## What is being asked
Each line in the entries below that holds the string "isPointer" is to be listed.

## Material for the task
☆ ☆ ☆ ☆
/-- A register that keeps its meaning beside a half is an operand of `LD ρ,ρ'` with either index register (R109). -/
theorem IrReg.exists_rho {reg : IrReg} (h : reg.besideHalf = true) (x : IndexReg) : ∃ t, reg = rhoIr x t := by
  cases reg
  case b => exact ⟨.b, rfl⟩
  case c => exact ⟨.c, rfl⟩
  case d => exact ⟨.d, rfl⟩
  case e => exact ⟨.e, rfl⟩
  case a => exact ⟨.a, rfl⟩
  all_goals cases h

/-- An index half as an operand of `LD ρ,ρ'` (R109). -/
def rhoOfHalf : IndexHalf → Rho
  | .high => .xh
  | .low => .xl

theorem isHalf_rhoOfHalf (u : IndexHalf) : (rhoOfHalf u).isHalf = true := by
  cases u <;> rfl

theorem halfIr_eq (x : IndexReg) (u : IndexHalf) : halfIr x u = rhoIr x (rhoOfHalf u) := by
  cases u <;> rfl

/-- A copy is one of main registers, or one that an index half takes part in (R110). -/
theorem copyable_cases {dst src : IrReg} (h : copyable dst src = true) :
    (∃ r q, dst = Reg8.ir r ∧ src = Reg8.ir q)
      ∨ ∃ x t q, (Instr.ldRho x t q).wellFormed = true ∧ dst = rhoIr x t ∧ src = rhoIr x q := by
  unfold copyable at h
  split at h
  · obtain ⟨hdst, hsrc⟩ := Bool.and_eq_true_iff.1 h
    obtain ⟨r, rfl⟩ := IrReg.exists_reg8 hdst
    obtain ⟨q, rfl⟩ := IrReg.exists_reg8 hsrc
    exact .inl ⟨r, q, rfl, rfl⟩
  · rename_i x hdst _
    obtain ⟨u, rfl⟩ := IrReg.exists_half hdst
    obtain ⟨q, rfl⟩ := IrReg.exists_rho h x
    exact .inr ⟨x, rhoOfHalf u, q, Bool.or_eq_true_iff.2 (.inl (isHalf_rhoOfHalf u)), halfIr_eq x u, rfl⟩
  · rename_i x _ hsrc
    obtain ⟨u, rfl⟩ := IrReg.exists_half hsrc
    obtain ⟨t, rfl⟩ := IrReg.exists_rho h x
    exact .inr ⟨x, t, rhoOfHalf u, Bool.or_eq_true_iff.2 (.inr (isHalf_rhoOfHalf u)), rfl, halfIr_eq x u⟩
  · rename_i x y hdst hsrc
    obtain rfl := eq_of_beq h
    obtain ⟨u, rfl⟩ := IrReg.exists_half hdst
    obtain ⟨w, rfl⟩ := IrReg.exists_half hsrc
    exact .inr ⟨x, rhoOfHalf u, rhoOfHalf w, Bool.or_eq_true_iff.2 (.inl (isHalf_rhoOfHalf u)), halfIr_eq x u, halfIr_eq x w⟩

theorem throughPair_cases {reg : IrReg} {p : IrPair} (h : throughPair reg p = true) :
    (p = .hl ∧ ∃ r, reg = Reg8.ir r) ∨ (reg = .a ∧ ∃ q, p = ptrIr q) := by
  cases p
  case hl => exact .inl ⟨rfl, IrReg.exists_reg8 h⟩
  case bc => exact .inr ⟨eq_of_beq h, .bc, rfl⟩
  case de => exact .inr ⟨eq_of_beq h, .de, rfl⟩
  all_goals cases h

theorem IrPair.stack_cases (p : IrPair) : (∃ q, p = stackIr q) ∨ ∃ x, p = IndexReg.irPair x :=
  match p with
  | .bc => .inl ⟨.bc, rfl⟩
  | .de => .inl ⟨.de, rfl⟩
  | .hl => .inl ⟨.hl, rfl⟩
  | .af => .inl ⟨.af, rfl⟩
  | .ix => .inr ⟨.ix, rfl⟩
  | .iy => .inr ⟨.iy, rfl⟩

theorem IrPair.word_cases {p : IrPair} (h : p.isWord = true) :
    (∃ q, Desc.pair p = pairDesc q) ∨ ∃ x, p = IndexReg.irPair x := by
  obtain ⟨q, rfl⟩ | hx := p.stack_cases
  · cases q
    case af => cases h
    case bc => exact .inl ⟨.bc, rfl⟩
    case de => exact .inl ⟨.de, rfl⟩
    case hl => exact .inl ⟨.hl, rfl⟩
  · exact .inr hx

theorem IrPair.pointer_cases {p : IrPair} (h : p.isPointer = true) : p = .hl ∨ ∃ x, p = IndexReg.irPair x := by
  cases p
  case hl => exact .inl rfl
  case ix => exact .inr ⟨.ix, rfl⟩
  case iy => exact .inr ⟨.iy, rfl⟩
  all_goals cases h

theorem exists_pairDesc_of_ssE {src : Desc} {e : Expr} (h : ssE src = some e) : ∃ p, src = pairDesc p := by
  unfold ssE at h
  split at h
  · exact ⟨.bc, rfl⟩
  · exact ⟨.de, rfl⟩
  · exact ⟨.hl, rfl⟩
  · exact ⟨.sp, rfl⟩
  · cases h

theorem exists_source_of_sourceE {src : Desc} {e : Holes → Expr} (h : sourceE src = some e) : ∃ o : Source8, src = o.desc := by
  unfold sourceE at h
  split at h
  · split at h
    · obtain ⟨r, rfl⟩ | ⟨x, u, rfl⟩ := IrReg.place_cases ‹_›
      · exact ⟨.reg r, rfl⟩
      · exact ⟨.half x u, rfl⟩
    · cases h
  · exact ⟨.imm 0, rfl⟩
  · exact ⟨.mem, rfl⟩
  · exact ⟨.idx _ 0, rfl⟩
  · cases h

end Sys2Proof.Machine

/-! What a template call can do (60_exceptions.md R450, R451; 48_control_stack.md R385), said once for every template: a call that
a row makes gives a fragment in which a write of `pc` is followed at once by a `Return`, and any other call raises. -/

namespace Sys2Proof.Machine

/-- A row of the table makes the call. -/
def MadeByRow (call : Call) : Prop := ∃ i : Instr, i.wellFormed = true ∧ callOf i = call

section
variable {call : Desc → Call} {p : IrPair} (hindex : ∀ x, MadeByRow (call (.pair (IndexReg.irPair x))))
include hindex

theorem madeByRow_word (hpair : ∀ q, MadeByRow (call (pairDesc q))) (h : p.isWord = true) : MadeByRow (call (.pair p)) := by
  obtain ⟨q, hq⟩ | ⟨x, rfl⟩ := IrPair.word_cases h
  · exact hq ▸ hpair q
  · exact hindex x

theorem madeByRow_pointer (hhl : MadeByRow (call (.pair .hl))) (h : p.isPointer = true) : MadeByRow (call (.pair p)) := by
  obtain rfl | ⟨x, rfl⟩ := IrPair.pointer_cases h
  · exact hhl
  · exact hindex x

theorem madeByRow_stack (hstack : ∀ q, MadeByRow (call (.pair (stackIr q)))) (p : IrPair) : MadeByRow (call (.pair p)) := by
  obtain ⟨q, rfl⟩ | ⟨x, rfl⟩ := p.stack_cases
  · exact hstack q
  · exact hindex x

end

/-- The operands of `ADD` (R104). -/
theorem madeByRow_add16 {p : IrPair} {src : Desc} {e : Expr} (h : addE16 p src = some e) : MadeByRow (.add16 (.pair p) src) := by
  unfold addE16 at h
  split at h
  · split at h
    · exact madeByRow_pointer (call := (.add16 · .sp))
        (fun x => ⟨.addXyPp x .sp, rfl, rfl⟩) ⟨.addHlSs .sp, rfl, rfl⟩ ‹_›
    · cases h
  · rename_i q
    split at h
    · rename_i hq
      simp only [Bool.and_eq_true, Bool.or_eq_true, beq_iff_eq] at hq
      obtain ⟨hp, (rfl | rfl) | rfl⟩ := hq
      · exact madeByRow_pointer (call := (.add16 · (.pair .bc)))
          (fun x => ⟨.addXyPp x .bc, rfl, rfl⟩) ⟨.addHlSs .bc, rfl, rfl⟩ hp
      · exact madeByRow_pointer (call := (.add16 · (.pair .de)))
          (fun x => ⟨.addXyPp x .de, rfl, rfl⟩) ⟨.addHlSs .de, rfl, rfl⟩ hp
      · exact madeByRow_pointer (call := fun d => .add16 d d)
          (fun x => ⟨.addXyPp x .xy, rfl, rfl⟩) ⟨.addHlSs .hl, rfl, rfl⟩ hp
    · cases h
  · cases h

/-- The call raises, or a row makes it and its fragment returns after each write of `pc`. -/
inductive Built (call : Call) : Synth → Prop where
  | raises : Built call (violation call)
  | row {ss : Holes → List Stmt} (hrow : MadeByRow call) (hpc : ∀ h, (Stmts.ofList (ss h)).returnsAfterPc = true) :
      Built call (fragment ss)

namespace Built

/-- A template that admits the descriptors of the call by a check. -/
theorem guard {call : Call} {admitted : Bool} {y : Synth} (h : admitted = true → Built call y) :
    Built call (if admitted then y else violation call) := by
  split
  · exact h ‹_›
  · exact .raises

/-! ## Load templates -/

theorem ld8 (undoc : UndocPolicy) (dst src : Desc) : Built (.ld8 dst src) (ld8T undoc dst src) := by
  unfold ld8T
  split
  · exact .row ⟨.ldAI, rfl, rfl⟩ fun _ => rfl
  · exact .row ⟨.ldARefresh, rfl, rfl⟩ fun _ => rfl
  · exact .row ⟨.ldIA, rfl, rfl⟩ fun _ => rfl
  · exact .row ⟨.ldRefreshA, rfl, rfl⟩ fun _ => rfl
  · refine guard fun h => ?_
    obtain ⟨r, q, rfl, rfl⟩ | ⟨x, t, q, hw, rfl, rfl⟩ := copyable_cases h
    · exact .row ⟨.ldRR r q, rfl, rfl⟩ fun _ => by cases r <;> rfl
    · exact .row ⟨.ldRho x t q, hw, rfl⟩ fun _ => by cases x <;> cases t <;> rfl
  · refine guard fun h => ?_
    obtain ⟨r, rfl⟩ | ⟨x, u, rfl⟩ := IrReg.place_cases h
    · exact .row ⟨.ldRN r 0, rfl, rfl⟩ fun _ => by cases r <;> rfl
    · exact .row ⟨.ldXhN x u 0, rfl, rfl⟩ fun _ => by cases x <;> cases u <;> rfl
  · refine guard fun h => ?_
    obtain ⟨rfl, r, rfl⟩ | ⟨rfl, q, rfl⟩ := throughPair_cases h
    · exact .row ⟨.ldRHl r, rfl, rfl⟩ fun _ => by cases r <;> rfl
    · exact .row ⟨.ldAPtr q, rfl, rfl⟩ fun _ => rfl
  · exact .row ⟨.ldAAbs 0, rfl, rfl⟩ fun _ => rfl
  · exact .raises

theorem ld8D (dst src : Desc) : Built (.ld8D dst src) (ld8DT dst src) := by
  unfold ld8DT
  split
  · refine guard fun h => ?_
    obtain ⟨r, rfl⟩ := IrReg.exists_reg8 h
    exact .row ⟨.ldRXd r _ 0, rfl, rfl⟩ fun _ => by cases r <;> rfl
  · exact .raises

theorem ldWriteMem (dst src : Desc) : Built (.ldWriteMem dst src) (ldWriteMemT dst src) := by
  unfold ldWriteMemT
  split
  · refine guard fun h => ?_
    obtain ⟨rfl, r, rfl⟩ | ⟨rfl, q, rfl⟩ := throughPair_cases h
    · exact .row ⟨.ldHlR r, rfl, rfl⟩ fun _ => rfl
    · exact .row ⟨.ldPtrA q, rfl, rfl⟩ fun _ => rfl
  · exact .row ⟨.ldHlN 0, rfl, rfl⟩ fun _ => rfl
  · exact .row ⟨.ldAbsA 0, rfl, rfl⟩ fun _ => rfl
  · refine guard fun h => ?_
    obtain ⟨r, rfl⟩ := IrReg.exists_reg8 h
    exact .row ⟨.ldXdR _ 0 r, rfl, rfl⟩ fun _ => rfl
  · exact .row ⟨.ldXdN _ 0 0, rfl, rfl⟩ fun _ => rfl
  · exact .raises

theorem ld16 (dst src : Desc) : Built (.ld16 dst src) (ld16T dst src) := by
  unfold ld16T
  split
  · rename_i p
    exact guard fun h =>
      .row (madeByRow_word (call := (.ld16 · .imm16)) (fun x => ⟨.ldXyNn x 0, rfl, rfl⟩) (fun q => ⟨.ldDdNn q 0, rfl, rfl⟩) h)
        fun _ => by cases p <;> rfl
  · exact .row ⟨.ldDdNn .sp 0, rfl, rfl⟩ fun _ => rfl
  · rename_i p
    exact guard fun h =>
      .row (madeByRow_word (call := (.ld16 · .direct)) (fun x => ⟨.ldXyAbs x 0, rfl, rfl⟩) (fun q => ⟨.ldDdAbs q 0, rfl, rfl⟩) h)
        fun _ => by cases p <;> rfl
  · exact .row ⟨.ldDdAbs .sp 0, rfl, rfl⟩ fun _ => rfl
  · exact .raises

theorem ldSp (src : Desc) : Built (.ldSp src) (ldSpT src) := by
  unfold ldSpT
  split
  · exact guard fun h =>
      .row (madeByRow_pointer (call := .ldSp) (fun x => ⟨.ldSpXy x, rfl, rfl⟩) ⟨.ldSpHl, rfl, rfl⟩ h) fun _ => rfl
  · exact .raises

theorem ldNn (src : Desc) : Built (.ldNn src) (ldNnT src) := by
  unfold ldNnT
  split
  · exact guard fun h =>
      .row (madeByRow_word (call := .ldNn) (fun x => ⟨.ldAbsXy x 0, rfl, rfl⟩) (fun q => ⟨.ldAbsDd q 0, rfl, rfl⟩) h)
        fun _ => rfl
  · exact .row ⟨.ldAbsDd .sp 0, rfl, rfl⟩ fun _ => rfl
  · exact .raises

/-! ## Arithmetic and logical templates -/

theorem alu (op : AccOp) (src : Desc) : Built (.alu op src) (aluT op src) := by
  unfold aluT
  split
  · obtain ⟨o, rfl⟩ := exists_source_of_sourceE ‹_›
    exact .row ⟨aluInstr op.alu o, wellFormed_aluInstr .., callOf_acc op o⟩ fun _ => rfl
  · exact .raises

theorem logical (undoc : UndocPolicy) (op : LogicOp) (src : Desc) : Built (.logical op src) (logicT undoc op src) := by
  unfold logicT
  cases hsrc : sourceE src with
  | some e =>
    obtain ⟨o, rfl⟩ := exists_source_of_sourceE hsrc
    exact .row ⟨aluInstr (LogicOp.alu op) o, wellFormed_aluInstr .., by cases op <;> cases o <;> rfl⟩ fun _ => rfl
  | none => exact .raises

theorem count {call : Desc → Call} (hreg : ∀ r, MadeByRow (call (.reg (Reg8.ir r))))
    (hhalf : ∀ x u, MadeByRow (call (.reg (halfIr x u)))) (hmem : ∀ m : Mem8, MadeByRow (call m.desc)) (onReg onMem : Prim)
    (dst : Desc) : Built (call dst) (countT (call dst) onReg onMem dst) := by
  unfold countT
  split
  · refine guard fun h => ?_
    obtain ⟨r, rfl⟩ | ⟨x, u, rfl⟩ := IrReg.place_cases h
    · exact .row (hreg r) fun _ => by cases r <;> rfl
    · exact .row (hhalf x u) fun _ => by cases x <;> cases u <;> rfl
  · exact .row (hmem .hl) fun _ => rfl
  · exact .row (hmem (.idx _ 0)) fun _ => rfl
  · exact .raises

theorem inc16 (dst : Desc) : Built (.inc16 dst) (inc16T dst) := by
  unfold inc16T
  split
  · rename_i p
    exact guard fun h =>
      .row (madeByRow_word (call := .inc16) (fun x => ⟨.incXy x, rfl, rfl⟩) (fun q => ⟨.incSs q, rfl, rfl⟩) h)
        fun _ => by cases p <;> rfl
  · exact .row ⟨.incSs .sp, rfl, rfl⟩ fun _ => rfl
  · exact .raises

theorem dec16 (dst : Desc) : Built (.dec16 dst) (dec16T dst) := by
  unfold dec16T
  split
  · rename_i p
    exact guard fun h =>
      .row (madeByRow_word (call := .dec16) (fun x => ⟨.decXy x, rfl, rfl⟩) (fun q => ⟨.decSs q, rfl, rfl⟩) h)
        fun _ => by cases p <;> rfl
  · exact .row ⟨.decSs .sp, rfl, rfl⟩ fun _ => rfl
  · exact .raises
☆ ☆ ☆ ☆
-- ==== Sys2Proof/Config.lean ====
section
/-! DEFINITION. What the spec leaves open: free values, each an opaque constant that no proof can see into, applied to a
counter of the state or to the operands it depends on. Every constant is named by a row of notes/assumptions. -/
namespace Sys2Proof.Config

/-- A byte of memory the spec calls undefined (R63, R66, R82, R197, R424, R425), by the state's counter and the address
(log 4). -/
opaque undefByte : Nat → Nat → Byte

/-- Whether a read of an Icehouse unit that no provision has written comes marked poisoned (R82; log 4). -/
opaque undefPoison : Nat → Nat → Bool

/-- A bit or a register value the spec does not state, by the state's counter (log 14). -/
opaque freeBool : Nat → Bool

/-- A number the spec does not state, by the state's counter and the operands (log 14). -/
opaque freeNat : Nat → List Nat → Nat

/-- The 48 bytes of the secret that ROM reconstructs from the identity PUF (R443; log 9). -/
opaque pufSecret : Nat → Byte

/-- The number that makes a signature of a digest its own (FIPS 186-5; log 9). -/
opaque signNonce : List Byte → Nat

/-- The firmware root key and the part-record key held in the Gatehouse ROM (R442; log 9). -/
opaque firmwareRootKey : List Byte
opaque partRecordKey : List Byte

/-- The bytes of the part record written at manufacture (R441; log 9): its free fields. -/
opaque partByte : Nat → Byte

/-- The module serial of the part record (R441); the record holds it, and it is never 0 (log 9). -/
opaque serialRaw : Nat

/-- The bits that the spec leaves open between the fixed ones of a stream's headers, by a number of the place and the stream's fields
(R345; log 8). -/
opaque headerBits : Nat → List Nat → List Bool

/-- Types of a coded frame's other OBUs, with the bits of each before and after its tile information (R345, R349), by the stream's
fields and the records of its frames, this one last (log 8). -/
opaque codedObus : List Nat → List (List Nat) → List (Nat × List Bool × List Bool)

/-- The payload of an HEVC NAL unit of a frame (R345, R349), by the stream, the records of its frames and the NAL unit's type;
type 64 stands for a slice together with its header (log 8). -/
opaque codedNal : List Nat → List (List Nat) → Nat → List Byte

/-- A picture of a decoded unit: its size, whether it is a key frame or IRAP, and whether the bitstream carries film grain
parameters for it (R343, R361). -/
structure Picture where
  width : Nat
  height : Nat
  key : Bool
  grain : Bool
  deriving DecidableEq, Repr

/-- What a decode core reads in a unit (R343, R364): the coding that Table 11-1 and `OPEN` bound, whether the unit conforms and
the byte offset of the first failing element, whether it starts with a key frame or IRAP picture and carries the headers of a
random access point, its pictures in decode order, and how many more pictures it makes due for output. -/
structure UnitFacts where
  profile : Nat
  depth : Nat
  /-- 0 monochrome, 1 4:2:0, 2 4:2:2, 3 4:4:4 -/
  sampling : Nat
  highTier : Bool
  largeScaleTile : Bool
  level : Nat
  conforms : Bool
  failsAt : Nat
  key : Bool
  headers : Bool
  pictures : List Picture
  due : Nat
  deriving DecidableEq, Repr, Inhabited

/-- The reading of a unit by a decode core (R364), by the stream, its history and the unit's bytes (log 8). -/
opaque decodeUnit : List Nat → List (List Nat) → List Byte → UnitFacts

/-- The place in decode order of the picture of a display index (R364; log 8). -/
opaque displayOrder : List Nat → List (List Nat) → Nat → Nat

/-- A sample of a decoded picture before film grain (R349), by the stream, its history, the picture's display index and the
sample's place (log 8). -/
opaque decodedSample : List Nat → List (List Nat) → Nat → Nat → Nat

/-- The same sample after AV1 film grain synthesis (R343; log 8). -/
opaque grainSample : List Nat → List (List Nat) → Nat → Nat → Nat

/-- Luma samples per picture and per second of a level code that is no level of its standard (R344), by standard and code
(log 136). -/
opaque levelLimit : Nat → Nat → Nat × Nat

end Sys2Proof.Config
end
☆ ☆ ☆ ☆
## Solution below
theorem IrPair.pointer_cases {p : IrPair} (h : p.isPointer = true) : p = .hl ∨ ∃ x, p = IndexReg.irPair x := by
theorem madeByRow_pointer (hhl : MadeByRow (call (.pair .hl))) (h : p.isPointer = true) : MadeByRow (call (.pair p)) := by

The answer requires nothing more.